Nonobstant ces difficultés, l’effort de lutte contre la piraterie
consenti par la communauté internationale semble porter ses fruits puisque
le nombre des otages aux mains des pirates somaliens est tombé de plus de
700 en 2010 à 49 seulement en 2013.
Les enjeux des opérations Tassergal et Atalante n’ont pas débouché sur
des confrontations majeures, mais ils ne sont pas pour autant secondaires.

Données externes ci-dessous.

-- ==== Sys2Proof/Word.lean ====
section
/-! DEFINITION. The two word types of VM3: a 64-bit register value and a 3-bit program word (00_scope.md R5, R6, R13). -/

namespace Sys2Proof

/-- A register value: "64-bit unsigned" (R5). -/
abbrev Word := BitVec 64

/-- One entry of the program or of the output log: exactly 3 bits (R6, R32). -/
abbrev PWord := BitVec 3

end Sys2Proof
end

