-- ==== Sys2Proof/Machine/State.lean ====
section
/-! DEFINITION. The state of one VM3 instance (10_state.md R20), the faults (60_exceptions.md R200), the refusals
(45_host_commands.md R175), and the state after reset. -/

namespace Sys2Proof.Machine

/-- Program memory P: the words at indexes `0 .. L-1` (R31, R40). It is positional and immutable, so equal memories are
equal lists and no canonical form has to be kept (log entry 5). -/
abbrev Memory := List PWord

/-- The state of one instance: R20's tuple, and beside it the parameters the instance was built with (log entry 1).
`L` is `prog.length`. There is nothing else (R20, R33, R34). -/
structure State where
  /-- live register A (R21) -/
  a : Word
  /-- live register B (R21) -/
  b : Word
  /-- live register C (R21) -/
  c : Word
  /-- program counter: a word index, a natural number (R25) -/
  pc : Nat
  /-- output log, oldest entry first (R32) -/
  out : List PWord
  /-- snapshot of A (R30) -/
  a0 : Word
  /-- snapshot of B (R30) -/
  b0 : Word
  /-- snapshot of C (R30) -/
  c0 : Word
  /-- program memory P (R31) -/
  prog : Memory
  /-- the implementation's parameters; nothing writes them after NEW (log entry 1) -/
  cfg : Config
  deriving DecidableEq, Repr

/-- The faults of VM3 with their records (R200). All are the spec's own, so a step that ends in one is no departure from
it (safe): the step writes nothing (R85). -/
inductive Fault where
  /-- Code 1. Raised by every opcode at fetch: opcode index or operand index at or beyond the end of the program
  (R201); records the pc and the first index out of range. Safe. -/
  | programBounds (pc index : Nat)
  /-- Code 2. Raised by adv, bst, out, bdv, cdv on combo operand 7 (R202). Safe. -/
  | invalidOperand (pc : Nat) (operand : PWord)
  /-- Code 3. Reserved: raised by no instruction, since a word holds 3 bits (R203); the reference algorithm over raw
  numbers (Machine/Reference.lean) raises it. Safe. -/
  | invalidOpcode (pc opcode : Nat)
  /-- Code 4. Raised by out in an implementation whose output log is bounded and full (R204). Safe. -/
  | outputOverflow (pc : Nat)
  deriving DecidableEq, Repr

/-- The reasons a command is refused (R17, R175); a refusal changes no state. -/
inductive Refusal where
  /-- An instruction without a meaning in the model: raised by no arm of `exec` (every row has its meaning). Safe. -/
  | notModelled (mnemonic : String)
  /-- Any command but NEW before the first NEW (R175, R232). Safe: the spec's own. -/
  | noInstance
  /-- NEW with a word outside 0–7 (R161). Safe: the spec's own. -/
  | wordOutOfRange
  /-- NEW with a program longer than `MAX_PROG_LEN` (R161). Safe: the spec's own. -/
  | programTooLong
  deriving DecidableEq, Repr

/-- The instance that an accepted NEW makes (R160): registers and snapshot take the supplied values, pc 0, output empty. -/
def State.fresh (cfg : Config) (a b c : Word) (prog : Memory) : State :=
  { a := a, b := b, c := c, pc := 0, out := [], a0 := a, b0 := b, c0 := c, prog := prog, cfg := cfg }

/-- The machine right after reset. Reset is NEW (R230), whose values the host supplies: the model's reset is NEW of three
zeros and the empty program (log entry 2) on an unbounded implementation (log entry 3). -/
def State.reset : State := State.fresh Config.unbounded 0#64 0#64 0#64 []

end Sys2Proof.Machine
end

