-- ==== Sys2Proof/Tests/Slice0.lean ====
section
/-! SUPPORT. The model's own tests. Expected values come from the spec: words from its encodings (R62, R67), results from
95_test_vectors.md by vector id. Then one witness for the hypotheses of each statement. -/

namespace Sys2Proof.Tests

open Sys2Proof.Machine

/-- A small instance: registers, program words, pc 0, unbounded log. -/
def start (a b c : Nat) (prog : List Nat) : State :=
  State.fresh Config.unbounded (BitVec.ofNat 64 a) (BitVec.ofNat 64 b) (BitVec.ofNat 64 c) (prog.map (BitVec.ofNat 3))

/-- The same with a log of at most `n` entries. -/
def bounded (n : Nat) (s : State) : State := { s with cfg := { s.cfg with outCapacity := some n } }

/-- `(A, B, C | pc | out)` after a committed step, as the vectors write it. -/
def after (o : Host.Outcome State Fault Refusal) : Option (Nat × Nat × Nat × Nat × List Nat) :=
  match o with
  | .next t => some (t.a.toNat, t.b.toNat, t.c.toNat, t.pc, t.out.map BitVec.toNat)
  | .fault _ => none
  | .refused _ => none

/-- The fault of a step that faults. -/
def faultOf (o : Host.Outcome State Fault Refusal) : Option Fault :=
  match o with
  | .next _ => none
  | .fault f => some f
  | .refused _ => none

/-! ### WellFormed refuses each reserved encoding (R69) -/

theorem test_wellFormed_refuses_adv_reserved : (Instr.adv .reserved).wellFormed = false := by decide
theorem test_wellFormed_refuses_bst_reserved : (Instr.bst .reserved).wellFormed = false := by decide
theorem test_wellFormed_refuses_out_reserved : (Instr.out .reserved).wellFormed = false := by decide
theorem test_wellFormed_refuses_bdv_reserved : (Instr.bdv .reserved).wellFormed = false := by decide
theorem test_wellFormed_refuses_cdv_reserved : (Instr.cdv .reserved).wellFormed = false := by decide
theorem test_wellFormed_accepts_operand_7 :
    (Instr.bxl 7#3).wellFormed ∧ (Instr.jnz 7#3).wellFormed ∧ (Instr.bxc 7#3).wellFormed := by decide

/-! ### Decoding: the words of each constructor, bit by bit from R67's patterns and R65's operand table -/

theorem test_decode_adv : decodePair 0b000#3 0b101#3 = .adv (.reg .b) := by decide
theorem test_decode_bxl : decodePair 0b001#3 0b111#3 = .bxl 0b111#3 := by decide
theorem test_decode_bst : decodePair 0b010#3 0b011#3 = .bst (.lit 0b11#2) := by decide
theorem test_decode_jnz : decodePair 0b011#3 0b001#3 = .jnz 0b001#3 := by decide
theorem test_decode_bxc : decodePair 0b100#3 0b111#3 = .bxc 0b111#3 := by decide
theorem test_decode_out : decodePair 0b101#3 0b100#3 = .out (.reg .a) := by decide
theorem test_decode_bdv : decodePair 0b110#3 0b110#3 = .bdv (.reg .c) := by decide
theorem test_decode_cdv : decodePair 0b111#3 0b111#3 = .cdv .reserved := by decide
theorem test_decode_table_word :
    decodeTableWord 6 0b110101 = some (.bdv (.reg .b)) ∧ decodeTableWord 8 0b110101 = some (.bdv (.reg .b)) ∧
    decodeTableWord 8 0b1000000 = none := by decide
theorem test_decodeRaw_names_a_wide_opcode : decodeRaw [8, 0] = .error (.opcodeOutOfRange 8) := by rfl

/-! ### One step of each instruction -/

/-- S1 (source: A=1024, B=3 gives 128) -/
theorem test_adv_by_b : after (step (start 1024 3 0 [0, 5])) = some (128, 3, 0, 2, []) := by decide
/-- V7: amount exactly 64 (D2) -/
theorem test_adv_by_64 : after (step (start (2 ^ 64 - 1) 64 0 [0, 5])) = some (0, 64, 0, 2, []) := by decide
/-- V13: the old B is the amount -/
theorem test_bdv_by_old_b :
    after (step (start (2 ^ 64 - 1) 1 0 [6, 5])) = some (2 ^ 64 - 1, 9223372036854775807, 0, 2, []) := by decide
/-- V14: amount 100 -/
theorem test_bdv_by_100 : after (step (start (2 ^ 64 - 1) 5 100 [6, 6])) = some (2 ^ 64 - 1, 0, 100, 2, []) := by decide
/-- V16: the old C is the amount -/
theorem test_cdv_by_old_c : after (step (start 40 0 2 [7, 6])) = some (40, 0, 10, 2, []) := by decide
/-- V18: the top two bits cleared -/
theorem test_cdv_by_2 :
    after (step (start (2 ^ 64 - 1) 0 0 [7, 2])) = some (2 ^ 64 - 1, 0, 4611686018427387903, 2, []) := by decide
/-- S4 (source: B=29, literal 7 gives 26) -/
theorem test_bxl_7 : after (step (start 0 29 0 [1, 7])) = some (0, 26, 0, 2, []) := by decide
/-- V21: the high bits are kept -/
theorem test_bxl_keeps_high_bits :
    after (step (start 0 (2 ^ 64 - 1) 0 [1, 7])) = some (0, 18446744073709551608, 0, 2, []) := by decide
/-- V24: A mod 8 -/
theorem test_bst_of_a : after (step (start (2 ^ 64 - 1) 0 0 [2, 4])) = some (2 ^ 64 - 1, 7, 0, 2, []) := by decide
/-- V28: the reserved operand -/
theorem test_bst_reserved : faultOf (step (start 5 5 5 [2, 7])) = some (.invalidOperand 0 7#3) := by decide
/-- S5 (source: 2024 XOR 43690 is 44354) -/
theorem test_bxc_source : after (step (start 0 2024 43690 [4, 0])) = some (0, 44354, 43690, 2, []) := by decide
/-- V29: operand 7 is ignored -/
theorem test_bxc_operand_7 : after (step (start 0 5 3 [4, 7])) = some (0, 6, 3, 2, []) := by decide
/-- V36: an odd target -/
theorem test_jnz_taken_odd : after (step (start 1 0 0 [3, 1])) = some (1, 0, 0, 1, []) := by decide
/-- V34: not taken, the advance happens -/
theorem test_jnz_not_taken : after (step (start 0 0 0 [3, 0])) = some (0, 0, 0, 2, []) := by decide
/-- V41: A mod 8, A unchanged -/
theorem test_out_of_a : after (step (start 10 0 0 [5, 4])) = some (10, 0, 0, 2, [2]) := by decide
/-- V45: a bounded log -/
theorem test_out_overflow : faultOf (step (bounded 0 (start 0 0 0 [5, 0]))) = some (.outputOverflow 0) := by decide

/-! ### Fetch, placing, the reference algorithm, commands -/

/-- V32: the unused operand of bxc is fetched -/
theorem test_missing_operand : faultOf (step (start 0 1 2 [4])) = some (.programBounds 0 1) := by decide
/-- V47: STEP on an empty program -/
theorem test_step_when_finished : faultOf (step (start 7 1 2 [])) = some (.programBounds 0 0) := by decide
/-- from reset, a placed `out 3` (pair value 0o53) runs first and emits 3 (V40) -/
theorem test_withFetchWord_runs_first : after (step (State.reset.withFetchWord 8 0o53)) = some (0, 0, 0, 2, [3]) := by
  decide
/-- R203: the wide reference algorithm faults on an opcode above 7 -/
theorem test_reference_invalid_opcode : Reference.STEP none { A := 0, B := 0, C := 0, pc := 0, out := [], P := [8, 0] } =
    .fault (.invalidOpcode 0 8) := by decide
/-- V51 -/
theorem test_new_refuses_a_wide_word : issue Config.unbounded 0 none (.new 5#64 0#64 0#64 [3, 8]) =
    some (.refused .wordOutOfRange, none) := by decide
/-- V53: one committed step, then the fault at the jump's target -/
theorem test_run_faults_after_a_bad_jump : (issue Config.unbounded 2 (some (start 1 0 0 [3, 7])) (.run none)).map (·.1) =
    some (.fault (.programBounds 7 7)) := by decide
/-- V50: the same answer again, so the unbounded run has not returned -/
theorem test_run_not_terminated : (runFor 1 (start 5 0 0 [3, 0])).1 = .notTerminated := by decide
/-- R71: `adv B` is `adv 5` -/
theorem test_assemble_letter : assemble ⟨"adv", 'B'⟩ = some (.adv (.reg .b)) ∧
    (disassemble (.adv (.reg .b))).render = "adv 5" := by decide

Pour la France, défendre sa zone économique exclusive au large de la
Guyane, c’est aussi manifester sa détermination à défendre ses autres zones
économiques exclusives, celles du Pacifique notamment, qui lui confèrent le
deuxième domaine maritime mondial et contribuent donc à son rayonnement
international. Quant à la protection des flux maritimes devant la Corne de
l’Afrique, elle est très importante pour l’économie mondiale. Dans un cas
comme dans l’autre, des enjeux apparemment locaux ou régionaux ont une
portée véritablement stratégique.
Montons enfin d’un dernier cran dans les enjeux et évoquons les régions
dans lesquelles les controverses sur les eaux territoriales, les zones
économiques exclusives et la liberté des flux maritimes pourraient
entraîner des conflits de haute intensité. La plus préoccupante est l’Asie
du Sud-Est, où le ton se durcit entre la Chine, le Vietnam et le Japon. La
pression accrue sur les ressources halieutiques n’est pas seule en cause,
vous l’aurez deviné, s’y ajoutent les gisements de pétrole sous-marins et
la densité croissante d’infrastructures off-shore comme les éoliennes ou
les câbles sous-marins.
D’autre part, le nationalisme très vif des pays impliqués et l’envol de
leurs programmes d’armement accroissent la tension dans cette région du
monde.
Le ton monte aussi autour de l’Arctique, dont les ressources pétrolières
aiguisent les appétits des riverains.
Si un conflit venait à éclater dans l’une de ces zones, il risquerait de se
globaliser très rapidement par le jeu des alliances et aussi parce que
l’interruption temporaire des flux maritimes poserait des problèmes
gravissimes à l’ensemble d’une économie mondiale régie par le principe
d’interdépendance.
En somme, c’est la course au leadership planétaire de demain qui se
joue en mer. Pour des raisons économiques certes, mais aussi stratégiques
et même symboliques, la puissance maritime a toujours été considérée comme
une composante majeure de la puissance tout court et cette tendance
explique largement la maritimisation frénétique des puissances émergentes.